- Pitney Bowes is narrowing its e-commerce fulfillment focus to lightweight parcels after taking in more volume than it could handle well last year, President and CEO Marc Lautenbach said on the company's Q2 earnings call.
- Pitney Bowes "tried to say yes to as many customers and as much volume as we could" as the COVID-19 pandemic accelerated online shopping growth, he said. But the company is now focusing on parcels it can deliver profitably and at high service levels: those weighing around 1 pound.
- "So as we go forward, we are very focused on handling the volume that we think we can do exceptionally well," Lautenbach said. "So that limits you to certain lanes where we've got capacity as the industry continues to be capacity constrained and, candidly, certain size parcels."
There's a surplus of parcels to go around nowadays for logistics companies handling e-commerce shipments. With demand not an issue, they're becoming more selective about the kinds of parcels they want in their networks to maximize efficiency and profitability.
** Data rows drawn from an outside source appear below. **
-- ==== Sys2Proof/Machine/TimecodeDecoder.lean ====
section
/-! DEFINITION. Machine/TimecodeDecoder.lean: unit TD, command DECODE (43_timecode_decoder.md R160 to
R168). -/

namespace Sys2Proof.Machine

/-- `fmax`, the greatest legal frame number of a rate code (30_encoding.md R93; code 2 UNVERIFIED
against the original, log entry 9). -/
def fmax (rate : BitVec 2) : Nat :=
  match rate.toNat with
  | 0 => 23
  | 1 => 24
  | _ => 29

/-- Frames `fu + 10 * ft` (43_timecode_decoder.md R163). -/
def framesField (f : BitVec 80) : Nat := digit f .framesUnits + 10 * digit f .framesTens

/-- Seconds `su + 10 * st` (43_timecode_decoder.md R163). -/
def secondsField (f : BitVec 80) : Nat := digit f .secondsUnits + 10 * digit f .secondsTens

/-- Minutes `mu + 10 * mt` (43_timecode_decoder.md R163). -/
def minutesField (f : BitVec 80) : Nat := digit f .minutesUnits + 10 * digit f .minutesTens

/-- Hours `hu + 10 * ht` (43_timecode_decoder.md R163). -/
def hoursField (f : BitVec 80) : Nat := digit f .hoursUnits + 10 * digit f .hoursTens

/-- Every nibble is a decimal digit (43_timecode_decoder.md R162). -/
def digitsOk (f : BitVec 80) : Bool := allDigits.all (fun d => digit f d ≤ 9)

/-- Every field is in range for the rate code (43_timecode_decoder.md R164). -/
def rangeOk (rate : BitVec 2) (f : BitVec 80) : Bool :=
  hoursField f ≤ 23 && minutesField f ≤ 59 && secondsField f ≤ 59 && framesField f ≤ fmax rate

/-- The event word of a timecode (30_encoding.md R92). -/
def eventWord (rate : BitVec 2) (h m s f : Nat) : Word :=
  BitVec.ofNat 32 (2 ^ 31 + rate.toNat * 2 ^ 22 + h * 2 ^ 17 + m * 2 ^ 11 + s * 2 ^ 5 + f)

/-- The event word of a Frame that passed both checks (43_timecode_decoder.md R165). -/
def eventOf (rate : BitVec 2) (f : BitVec 80) : Word :=
  eventWord rate (hoursField f) (minutesField f) (secondsField f) (framesField f)

/-- The Frame passed both checks: its event enters EVQ (43_timecode_decoder.md R160 step 7,
R165). -/
def acceptFrame (s : State) : State :=
  let t := pushEvent (eventOf (rateCode s) s.frame) s
  recordOutcome .event { t with winEvents := t.winEvents + 1#32 }

/-- The Frame failed a check: no event (43_timecode_decoder.md R160 step 7, R166). -/
def rejectFrame (s : State) : State :=
  recordOutcome .invalidFrame { s with winInvalid := s.winInvalid + 1#32 }

/-- The whole operation DECODE (43_timecode_decoder.md R160). -/
def decodeUnit (s : State) : State :=
  if s.frameValid then
    if digitsOk s.frame && rangeOk (rateCode s) s.frame then
      acceptFrame { s with frameValid := false }
    else rejectFrame { s with frameValid := false }
  else raise .seq s

/-- DECODE (43_timecode_decoder.md R160). -/
def execDecode (s : State) : StepResult := .next (decodeUnit s)

end Sys2Proof.Machine
end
Parcel carriers FedEx and UPS, for example, are prioritizing higher-yielding volumes, like those from small- and medium-sized businesses and sectors with high-value shipments like health care.
Pitney Bowes, which has close ties with the Postal Service as its largest workshare partner and often uses it for last-mile delivery, is committing to a 1-pound "sweet spot" in its fulfillment network. This shift comes after fiscal year 2020 EBIT for its global e-commerce and presort services decreased 18% and 21% YoY, respectively, primarily due to higher transportation and labor costs to handle the volume surge, according to its 10-K.
"One of the things that happened last year is we got so much volume all at once, we had to throw a lot more cost at it both from a labor and transportation perspective," Lautenbach said.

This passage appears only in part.